Saved entries:
----------
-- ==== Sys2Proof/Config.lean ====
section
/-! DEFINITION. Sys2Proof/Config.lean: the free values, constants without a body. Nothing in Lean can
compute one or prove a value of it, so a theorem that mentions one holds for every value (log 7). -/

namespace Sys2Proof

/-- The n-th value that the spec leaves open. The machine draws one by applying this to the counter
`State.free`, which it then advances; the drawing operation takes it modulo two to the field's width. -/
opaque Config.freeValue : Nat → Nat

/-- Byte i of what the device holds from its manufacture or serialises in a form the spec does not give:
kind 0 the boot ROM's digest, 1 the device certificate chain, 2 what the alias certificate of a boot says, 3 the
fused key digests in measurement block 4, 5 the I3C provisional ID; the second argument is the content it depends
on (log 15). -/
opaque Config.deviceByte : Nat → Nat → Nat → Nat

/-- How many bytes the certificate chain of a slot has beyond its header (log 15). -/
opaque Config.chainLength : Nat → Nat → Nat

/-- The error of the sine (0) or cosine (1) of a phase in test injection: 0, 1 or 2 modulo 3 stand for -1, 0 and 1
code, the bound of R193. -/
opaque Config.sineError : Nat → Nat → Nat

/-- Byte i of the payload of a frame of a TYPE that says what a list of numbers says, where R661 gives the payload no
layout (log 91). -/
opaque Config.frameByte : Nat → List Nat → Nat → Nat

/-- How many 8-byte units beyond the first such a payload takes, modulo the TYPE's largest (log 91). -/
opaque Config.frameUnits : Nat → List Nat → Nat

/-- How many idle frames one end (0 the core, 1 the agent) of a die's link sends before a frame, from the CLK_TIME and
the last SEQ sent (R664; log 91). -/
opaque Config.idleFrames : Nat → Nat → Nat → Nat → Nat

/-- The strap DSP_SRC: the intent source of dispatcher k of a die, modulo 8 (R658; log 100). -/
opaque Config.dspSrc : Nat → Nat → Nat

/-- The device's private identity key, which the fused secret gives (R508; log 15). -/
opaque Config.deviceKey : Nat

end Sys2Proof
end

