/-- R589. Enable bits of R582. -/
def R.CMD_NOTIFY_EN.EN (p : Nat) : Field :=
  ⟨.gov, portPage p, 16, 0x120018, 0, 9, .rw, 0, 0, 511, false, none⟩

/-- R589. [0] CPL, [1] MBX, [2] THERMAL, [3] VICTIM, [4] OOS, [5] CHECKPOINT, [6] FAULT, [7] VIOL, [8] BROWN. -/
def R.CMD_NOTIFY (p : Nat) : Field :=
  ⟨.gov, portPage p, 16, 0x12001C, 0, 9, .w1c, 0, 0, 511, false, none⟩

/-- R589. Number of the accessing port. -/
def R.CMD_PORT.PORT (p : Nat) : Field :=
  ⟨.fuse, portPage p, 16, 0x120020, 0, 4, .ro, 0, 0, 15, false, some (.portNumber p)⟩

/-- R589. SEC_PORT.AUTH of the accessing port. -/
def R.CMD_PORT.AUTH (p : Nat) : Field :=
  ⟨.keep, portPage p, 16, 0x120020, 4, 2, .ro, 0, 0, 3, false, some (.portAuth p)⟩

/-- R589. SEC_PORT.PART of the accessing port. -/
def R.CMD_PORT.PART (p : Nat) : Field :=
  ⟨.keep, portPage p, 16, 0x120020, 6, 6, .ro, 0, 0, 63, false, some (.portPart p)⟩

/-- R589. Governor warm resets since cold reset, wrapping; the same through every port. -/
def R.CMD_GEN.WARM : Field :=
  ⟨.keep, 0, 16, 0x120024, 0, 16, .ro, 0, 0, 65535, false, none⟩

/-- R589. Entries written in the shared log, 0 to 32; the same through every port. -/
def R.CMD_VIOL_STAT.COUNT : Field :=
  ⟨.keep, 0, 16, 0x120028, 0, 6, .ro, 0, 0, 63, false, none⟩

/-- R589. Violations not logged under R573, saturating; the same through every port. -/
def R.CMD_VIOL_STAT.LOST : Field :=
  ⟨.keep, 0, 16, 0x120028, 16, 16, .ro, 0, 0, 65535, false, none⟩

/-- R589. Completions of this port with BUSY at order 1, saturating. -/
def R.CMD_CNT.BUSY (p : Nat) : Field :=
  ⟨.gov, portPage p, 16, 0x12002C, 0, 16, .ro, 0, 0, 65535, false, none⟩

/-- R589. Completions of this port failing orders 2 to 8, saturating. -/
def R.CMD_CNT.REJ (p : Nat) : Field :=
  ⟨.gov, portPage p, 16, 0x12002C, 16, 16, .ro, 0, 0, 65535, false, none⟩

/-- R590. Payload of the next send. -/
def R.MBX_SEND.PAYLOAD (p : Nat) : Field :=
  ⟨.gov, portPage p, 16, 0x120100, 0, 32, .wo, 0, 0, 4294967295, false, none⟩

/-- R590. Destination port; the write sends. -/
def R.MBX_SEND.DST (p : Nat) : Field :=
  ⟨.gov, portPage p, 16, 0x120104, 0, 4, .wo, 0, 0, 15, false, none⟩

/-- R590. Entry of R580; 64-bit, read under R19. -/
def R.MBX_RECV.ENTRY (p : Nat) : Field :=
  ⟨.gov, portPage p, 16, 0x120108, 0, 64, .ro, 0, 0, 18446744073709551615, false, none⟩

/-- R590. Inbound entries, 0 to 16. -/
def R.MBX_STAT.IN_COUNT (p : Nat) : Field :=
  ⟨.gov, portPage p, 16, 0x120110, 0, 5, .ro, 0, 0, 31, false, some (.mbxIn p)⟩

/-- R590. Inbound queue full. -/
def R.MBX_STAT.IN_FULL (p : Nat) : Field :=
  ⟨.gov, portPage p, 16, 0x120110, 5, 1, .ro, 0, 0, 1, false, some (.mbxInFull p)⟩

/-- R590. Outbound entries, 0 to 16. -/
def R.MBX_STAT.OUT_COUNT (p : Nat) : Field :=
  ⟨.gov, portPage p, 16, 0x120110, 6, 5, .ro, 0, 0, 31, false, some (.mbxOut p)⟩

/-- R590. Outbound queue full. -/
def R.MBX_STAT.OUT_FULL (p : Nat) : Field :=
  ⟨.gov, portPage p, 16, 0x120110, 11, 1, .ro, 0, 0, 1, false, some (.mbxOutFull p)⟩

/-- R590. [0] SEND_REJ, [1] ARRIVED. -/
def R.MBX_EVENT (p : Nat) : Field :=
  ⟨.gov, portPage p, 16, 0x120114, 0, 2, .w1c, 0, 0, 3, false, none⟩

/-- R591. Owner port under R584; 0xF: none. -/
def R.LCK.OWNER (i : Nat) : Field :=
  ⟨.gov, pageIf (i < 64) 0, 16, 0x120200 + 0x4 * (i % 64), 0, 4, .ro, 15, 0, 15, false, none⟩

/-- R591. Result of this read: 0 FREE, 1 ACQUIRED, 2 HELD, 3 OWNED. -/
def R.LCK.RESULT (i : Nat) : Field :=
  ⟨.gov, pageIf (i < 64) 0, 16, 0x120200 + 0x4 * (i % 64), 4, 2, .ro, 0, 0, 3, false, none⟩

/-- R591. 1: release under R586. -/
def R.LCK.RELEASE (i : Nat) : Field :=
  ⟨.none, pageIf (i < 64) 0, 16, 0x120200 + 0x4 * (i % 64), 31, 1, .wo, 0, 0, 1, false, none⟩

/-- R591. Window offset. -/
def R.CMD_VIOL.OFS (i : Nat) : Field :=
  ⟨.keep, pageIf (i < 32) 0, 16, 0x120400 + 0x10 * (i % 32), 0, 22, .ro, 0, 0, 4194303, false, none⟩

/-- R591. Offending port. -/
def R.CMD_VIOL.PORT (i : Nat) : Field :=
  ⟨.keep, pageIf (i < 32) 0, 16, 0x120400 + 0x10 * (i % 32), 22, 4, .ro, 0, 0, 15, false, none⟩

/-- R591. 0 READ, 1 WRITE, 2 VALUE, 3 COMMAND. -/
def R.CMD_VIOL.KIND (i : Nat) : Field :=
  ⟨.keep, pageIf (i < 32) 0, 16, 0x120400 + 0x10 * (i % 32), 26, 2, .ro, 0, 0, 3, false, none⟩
----------
For the word "opaque", count the lines of the records that contain it and give only the number.

OUTPUT FOR THIS TASK » 9